Data entries:
-- ==== Sys2Proof/Certificates/Slice0/Obligations.lean ====
section
/-!
DEFINITION. The statements for the provers, family by family: encoding, the step, refusals and time, the halt, setup and
reset, SUBMIT and the queue arbiter, the transmission controller, RX and pause, host control, and the invariants of the
whole block.
-/

open Sys2Proof Sys2Proof.Machine

/-! ## Encoding -/

/-- R80, R81, R82, R87: no operand of any instruction is lost or moved by encoding and decoding. -/
def Obligations.DecodeInvertsEncode : Prop := ∀ i : Instr, i.wellFormed = true → decode (encode i) = .ok i

/-- R80, R81, R82: the encoded word is the sum of its fields, each at its bit position. -/
def Obligations.EncodedFieldsStandAtTheirBits : Prop :=
  (∀ (k : Kind) (o : SubmitOperands), o.wellFormed = true →
    (encode (submitInstr k o)).toNat =
      1 + (match k with | .data => 0 | .pause => 1 | .filler => 2) * 2 ^ 5 + o.srcValid.toNat * 2 ^ 8 + o.len * 2 ^ 16 +
        o.pauseUnits * 2 ^ 48 + o.dst.toNat * 2 ^ 64 + o.src.toNat * 2 ^ 112) ∧
  (∀ (k : Kind) (o : RxOperands), o.wellFormed = true →
    (encode (rxInstr k o)).toNat =
      2 + (match k with | .data => 0 | .pause => 1 | .filler => 2) * 2 ^ 5 + o.err.toNat * 2 ^ 7 +
        o.srcValid.toNat * 2 ^ 8 + o.len * 2 ^ 16 + o.wireLen * 2 ^ 32 + o.pauseUnits * 2 ^ 48 + o.dst.toNat * 2 ^ 64 +
        o.src.toNat * 2 ^ 112) ∧
  (∀ d : Bool, (encode (.setAdmin d)).toNat = 6 + d.toNat * 2 ^ 4) ∧
  ([Instr.txEnd, .ifgEnd, .pauseEnd, .shutdown, .setup, .reset].map fun i => (encode i).toNat) = [3, 4, 5, 7, 8, 9]

/-- 95_test_vectors.md section 2.1: words written out by the spec decode to the events it names. -/
def Obligations.SampleWordsDecode : Prop :=
  decode 0x000000000000ffffffffffff00000000002e0001 = .ok (.submitData ⟨false, 0, 0xffffffffffff, 46, 0⟩) ∧
  decode 0x0000000000000180c20000010007000000000021 = .ok (.submitPause ⟨false, 0, 0x0180c2000001, 0, 7⟩) ∧
  decode 0x0041 = .ok (.submitFiller ⟨false, 0, 0, 0, 0⟩) ∧
  decode 0x0200000000020200000000010000004800400102 =
    .ok (.rxData ⟨false, true, 0x020000000002, 0x020000000001, 64, 72, 0⟩) ∧
  decode 0x0200000000020200000000010000004800400182 =
    .ok (.rxData ⟨true, true, 0x020000000002, 0x020000000001, 64, 72, 0⟩) ∧
  decode 0x0200000000020180c2000001000a004800400122 =
    .ok (.rxPause ⟨false, true, 0x020000000002, 0x0180c2000001, 64, 72, 10⟩) ∧
  decode 0x0200000000020200000000010000004800400142 =
    .ok (.rxFiller ⟨false, true, 0x020000000002, 0x020000000001, 64, 72, 0⟩) ∧
  decode 0x0003 = .ok .txEnd ∧ decode 0x0004 = .ok .ifgEnd ∧ decode 0x0005 = .ok .pauseEnd ∧
  decode 0x00f6 = .ok (.setAdmin true) ∧ decode 0x00e6 = .ok (.setAdmin false) ∧ decode 0x0087 = .ok .shutdown ∧
  decode 0x0008 = .ok .setup ∧ decode 0x0009 = .ok .reset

- Task brief
An exact copy of the lines above, from the one containing "(∀ d : Bool, (encode" down to the one containing "it names. -/" and including both, is the whole answer; retype it and nothing else.

- Answer to the problem
  (∀ d : Bool, (encode (.setAdmin d)).toNat = 6 + d.toNat * 2 ^ 4) ∧
  ([Instr.txEnd, .ifgEnd, .pauseEnd, .shutdown, .setup, .reset].map fun i => (encode i).toNat) = [3, 4, 5, 7, 8, 9]

/-- 95_test_vectors.md section 2.1: words written out by the spec decode to the events it names. -/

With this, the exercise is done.